Auf die Frage, ob Psychologie oder Strategie wichtiger sei, zögert Ivana nicht. Strategie sei wichtig, aber sie habe gesehen, wie schnell sie unter Druck zusammenbreche. Einmal habe sie zehn verschiedene Ansätze ausprobiert, die mit so vielen Indikatoren überladen waren, dass sie ihr eigenes Chart nicht mehr lesen konnte. Was funktionierte, war, das Ganze auf ein einziges Setup zu reduzieren, das sie wiederholen konnte, und nur dann zu handeln, wenn sie wirklich die Zeit und den Kopf dafür hatte. Wenn sie in dreißig Minuten eilig ihre Tochter abholen muss, wird sie den Trade einfach nicht eingehen. „Beherrsche deine Emotionen“, sagt sie, „denn das ist das Wichtigste, um Gewinn zu erzielen.“

Ivanas Ratschläge für andere Trader

Wenn sie sechs Jahre zurückgehen und sich selbst einen Rat geben könnte, wüsste Ivana genau, was das wäre: nichts überstürzen. Sie erinnert sich, dass sie unzählige Male nur etwa 50 Dollar davon entfernt war, eine Herausforderung zu meistern oder eine Belohnung zu erreichen, und dass sie sich dann dazu gedrängt hat, es an einem einzigen Tag zu schaffen, anstatt abzuwarten. Diese Überanstrengungen kosteten sie jedes Mal 200 oder 300 Dollar, nur um eine Lücke von 50 Dollar zu schließen. Ihr Rat lautet nun: Vertraue deinem eigenen Plan, blende die Meinungen anderer aus und denk daran, dass weniger oft mehr ist. „Man braucht Zeit, um zu wachsen“, sagt sie.

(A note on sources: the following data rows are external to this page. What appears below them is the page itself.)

-- ==== Sys2Proof/Decode.lean ====
section
/-! DEFINITION. Command words: the opcode map (30_encoding.md R76), the decoder (R77), the encoder (R70, R71), the
assembler (R82), and the reading of an opcode-table word. -/

namespace Sys2Proof

/-! ## The opcode map -/

/-- The opcode byte of each operation (R76). -/
def Op.opcode : Op → Byte
  | .nop => 0x00#8
  | .rst => 0x01#8
  | .rdst => 0x02#8
  | .enca => 0x10#8
  | .decl => 0x11#8
  | .encl => 0x12#8
  | .rev4 => 0x13#8
  | .decp => 0x14#8
  | .ckclr => 0x20#8
  | .ckpush => 0x21#8
  | .ckget => 0x22#8
  | .agclr => 0x30#8
  | .agpush => 0x31#8
  | .agmean => 0x32#8

/-- The format column of R76. -/
def Op.format : Op → Format
  | .nop => .z
  | .rst => .z
  | .rdst => .z
  | .enca => .h
  | .decl => .w2
  | .encl => .h
  | .rev4 => .w4
  | .decp => .w6
  | .ckclr => .z
  | .ckpush => .b
  | .ckget => .z
  | .agclr => .z
  | .agpush => .p
  | .agmean => .z

/-- How many low operand bits a format uses; the operand bits above them are reserved (R71, R79). -/
def Format.operandBits : Format → Nat
  | .z => 0
  | .h => 16
  | .w2 => 16
  | .w4 => 32
  | .w6 => 48
  | .b => 8
  | .p => 32

/-- The `match` column of R76. -/
def Op.pattern : Op → Word
  | .nop => 0x0000000000000000#64
  | .rst => 0x0100000000000000#64
  | .rdst => 0x0200000000000000#64
  | .enca => 0x1000000000000000#64
  | .decl => 0x1100000000000000#64
  | .encl => 0x1200000000000000#64
  | .rev4 => 0x1300000000000000#64
  | .decp => 0x1400000000000000#64
  | .ckclr => 0x2000000000000000#64
  | .ckpush => 0x2100000000000000#64
  | .ckget => 0x2200000000000000#64
  | .agclr => 0x3000000000000000#64
  | .agpush => 0x3100000000000000#64
  | .agmean => 0x3200000000000000#64

/-- The `mask` column of R76: the opcode, the `rsv` byte and every reserved operand bit. -/
def Op.mask : Op → Word
  | .nop => 0xFFFFFFFFFFFFFFFF#64
  | .rst => 0xFFFFFFFFFFFFFFFF#64
  | .rdst => 0xFFFFFFFFFFFFFFFF#64
  | .enca => 0xFFFFFFFFFFFF0000#64
  | .decl => 0xFFFFFFFFFFFF0000#64
  | .encl => 0xFFFFFFFFFFFF0000#64
  | .rev4 => 0xFFFFFFFF00000000#64
  | .decp => 0xFFFF000000000000#64
  | .ckclr => 0xFFFFFFFFFFFFFFFF#64
  | .ckpush => 0xFFFFFFFFFFFFFF00#64
  | .ckget => 0xFFFFFFFFFFFFFFFF#64
  | .agclr => 0xFFFFFFFFFFFFFFFF#64
  | .agpush => 0xFFFFFFFF00000000#64
  | .agmean => 0xFFFFFFFFFFFFFFFF#64

/-- The rows of the opcode map, in its order. -/
def Op.all : List Op :=
  [.nop, .rst, .rdst, .enca, .decl, .encl, .rev4, .decp, .ckclr, .ckpush, .ckget, .agclr, .agpush, .agmean]

/-! ## The decoder -/

/-- Why a command word is no instruction (R77). -/
inductive DecodeError where
  /-- The opcode field is not in the opcode map (R151). -/
  | illop
  /-- The opcode is legal and a reserved bit is 1 (R152). -/
  | rsvd
  deriving DecidableEq, Repr

/-- Command bits 63:56 (R70). -/
def opcodeField (c : Word) : Byte :=
  c.extractLsb' 56 8

/-- Byte lane `k` of the operand: command bits `8k+7:8k` (R72). -/
def operandByte (c : Word) (k : Nat) : Byte :=
  c.extractLsb' (8 * k) 8

/-- The 16-bit number in lanes `k` and `k+1` of the operand: command bits `8k+15:8k` (R71 formats H and P). -/
def operandHalf (c : Word) (k : Nat) : Half :=
  c.extractLsb' (8 * k) 16

/-- The row of R76 with this opcode; all eight bits are compared. -/
def rowOf (opcode : Byte) : Option Op :=
  Op.all.find? fun m => m.opcode == opcode

/-- The operand fields of a legal word of this row (R71). -/
def extract (m : Op) (c : Word) : Instr :=
  match m with
  | .nop => .nop
  | .rst => .rst
  | .rdst => .rdst
  | .enca => .enca (operandHalf c 0)
  | .decl => .decl (operandByte c 0) (operandByte c 1)
  | .encl => .encl (operandHalf c 0)
  | .rev4 => .rev4 (operandByte c 0) (operandByte c 1) (operandByte c 2) (operandByte c 3)
  | .decp =>
    .decp (operandByte c 0) (operandByte c 1) (operandByte c 2) (operandByte c 3) (operandByte c 4) (operandByte c 5)
  | .ckclr => .ckclr
  | .ckpush => .ckpush (operandByte c 0)
  | .ckget => .ckget
  | .agclr => .agclr
  | .agpush => .agpush (operandHalf c 0) (operandHalf c 2)
  | .agmean => .agmean

/-- R77: the opcode test first, then the reserved bits, then the fields. Total on all words, independent of the
state. -/
def decode (c : Word) : Except DecodeError Instr :=
  match rowOf (opcodeField c) with
  | none => .error .illop
  | some m => if c &&& m.mask = m.pattern then .ok (extract m c) else .error .rsvd

/-! ## The encoder -/

/-- The layout common to all commands: opcode, the reserved byte 0x00, operand (R70). -/
def commandWord (opcode : Byte) (operand : Lanes) : Word :=
  opcode ++ 0x00#8 ++ operand

/-- The operand bits of an instruction, reserved bits zero (R71); lane 0 stands lowest. -/
def operandOf : Instr → Lanes
  | .nop => 0#48
  | .rst => 0#48
  | .rdst => 0#48
  | .enca addr => 0#32 ++ addr
  | .decl w0 w1 => 0#32 ++ w1 ++ w0
  | .encl v => 0#32 ++ v
  | .rev4 w0 w1 w2 w3 => 0#16 ++ w3 ++ w2 ++ w1 ++ w0
  | .decp w0 w1 w2 w3 w4 w5 => w5 ++ w4 ++ w3 ++ w2 ++ w1 ++ w0
  | .ckclr => 0#48
  | .ckpush b => 0#40 ++ b
  | .ckget => 0#48
  | .agclr => 0#48
  | .agpush x y => 0#16 ++ y ++ x
  | .agmean => 0#48

/-- The command word of an instruction (R70, R71, R76). -/
def encode (i : Instr) : Word :=
  commandWord i.op.opcode (operandOf i)

/-! ## The assembler -/

/-- The instruction a mnemonic and its operand numbers stand for (R82), where the number of operands is right. -/
def instrOf (m : Op) (xs : List Nat) : Option Instr :=
  match m, xs with
  | .nop, [] => some .nop
  | .rst, [] => some .rst
  | .rdst, [] => some .rdst
  | .enca, [a] => some (.enca (BitVec.ofNat 16 a))
  | .decl, [a, b] => some (.decl (BitVec.ofNat 8 a) (BitVec.ofNat 8 b))
  | .encl, [a] => some (.encl (BitVec.ofNat 16 a))
  | .rev4, [a, b, c, d] =>
    some (.rev4 (BitVec.ofNat 8 a) (BitVec.ofNat 8 b) (BitVec.ofNat 8 c) (BitVec.ofNat 8 d))
  | .decp, [a, b, c, d, e, f] =>
    some (.decp (BitVec.ofNat 8 a) (BitVec.ofNat 8 b) (BitVec.ofNat 8 c) (BitVec.ofNat 8 d) (BitVec.ofNat 8 e)
      (BitVec.ofNat 8 f))
  | .ckclr, [] => some .ckclr
  | .ckpush, [a] => some (.ckpush (BitVec.ofNat 8 a))
  | .ckget, [] => some .ckget
  | .agclr, [] => some .agclr
  | .agpush, [a, b] => some (.agpush (BitVec.ofNat 16 a) (BitVec.ofNat 16 b))
  | .agmean, [] => some .agmean
  | _, _ => none

/-- R82: the command word of a well-formed line. An operation line always has zero in every reserved bit; any other
word can be written only as a literal. -/
def assemble (l : AsmLine) : Option Word :=
  if l.wellFormed then
    match l with
    | .op m xs => (instrOf m xs).map encode
    | .word w => some (BitVec.ofNat 64 w)
  else none

/-! ## Words of the opcode table -/

/-- The command word whose low `nbits` bits are those of `w` and whose other bits are zero. The table numbers the
bits of a command word as R6 does, so no byte order enters (notes/assumptions/7.md). -/
def tableWord (nbits w : Nat) : Word :=
  BitVec.ofNat 64 (w % 2 ^ nbits)

/-- What the decoder reads from an opcode-table word. -/
def decodeTableWord (nbits w : Nat) : Option Instr :=
  match decode (tableWord nbits w) with
  | .ok i => some i
  | .error _ => none

end Sys2Proof
end

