-- ==== Sys2Proof/Machine/Operands.lean ====
section
/-! DEFINITION. Byte order and byte lanes (20_memory.md R45 to R47, 30_encoding.md R72, R74): the pieces operands are taken
apart into and response data are put together from. -/

namespace Sys2Proof.Machine

/-- `h[15:8]`, the high byte of a 16-bit number. -/
def hiByte (h : Half) : Byte :=
  h.extractLsb' 8 8

/-- `h[7:0]`, the low byte of a 16-bit number. -/
def loByte (h : Half) : Byte :=
  h.extractLsb' 0 8

/-- The 16-bit number of a little-endian field: low byte first on the wire (R46, R92). -/
def fromLittleEndian (first second : Byte) : Half :=
  first.setWidth 16 ||| (second.setWidth 16 <<< 8)

/-- The two wire bytes of a register address, high byte first (R45, R91). -/
def bigEndianBytes (addr : Half) : Byte × Byte :=
  (hiByte addr, loByte addr)

/-- The two wire bytes of a 16-bit data field, low byte first (R46, R93). -/
def littleEndianBytes (v : Half) : Byte × Byte :=
  (loByte v, hiByte v)

/-- Response data carrying two wire bytes: wire byte 0 in lane 0 (R72). -/
def dataOfBytes2 (b0 b1 : Byte) : Lanes :=
  0#32 ++ b1 ++ b0

/-- Response data carrying four wire bytes: wire byte 0 in lane 0 (R72). -/
def dataOfBytes4 (b0 b1 b2 b3 : Byte) : Lanes :=
  0#16 ++ b3 ++ b2 ++ b1 ++ b0

/-- Response data carrying one 16-bit number in bits 15:0 (R81, DECL). -/
def dataOfHalf (v : Half) : Lanes :=
  v.setWidth 48

/-- Response data carrying a point: `x` in bits 15:0, `y` in bits 31:16, the layout of AGPUSH's operand (R81, DECP). -/
def dataOfPoint (x y : Half) : Lanes :=
  0#16 ++ y ++ x

/-- Response data of CKGET: the checksum in bits 7:0, the count in bits 15:8 (R81). -/
def dataOfChecksum (checksum count : Byte) : Lanes :=
  0#32 ++ count ++ checksum

/-- Response data of AGMEAN: mean x in bits 15:0, mean y in bits 31:16, the count in bits 35:32 (R81). -/
def dataOfMean (meanX meanY : Half) (count : Nibble) : Lanes :=
  count.setWidth 16 ++ meanY ++ meanX

/-- Response data of RDST: `STATUS` in bits 7:0 (R81). -/
def dataOfByte (b : Byte) : Lanes :=
  b.setWidth 48

/-- The layout common to all responses: status code, the byte 0x00, data (R74). -/
def responseWord (code : Byte) (data : Lanes) : Word :=
  code ++ 0x00#8 ++ data

end Sys2Proof.Machine
end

Wie geht es weiter für Ivana?

Mit sechs Prämien in Höhe von insgesamt 3.137 Dollar, die sie seit ihrer ersten Auszahlung im August erhalten hat, ist Ivanas nächstes Ziel klar: Sie will in weitere Herausforderungen reinvestieren und ihre beiden derzeit mit jeweils 50.000 Dollar ausgestatteten Konten auf ein Ziel von fünf Konten mit jeweils 150.000 Dollar ausbauen. Angesichts der Zeit, die sie gebraucht hat, um so weit zu kommen, hat sie es auch damit nicht eilig.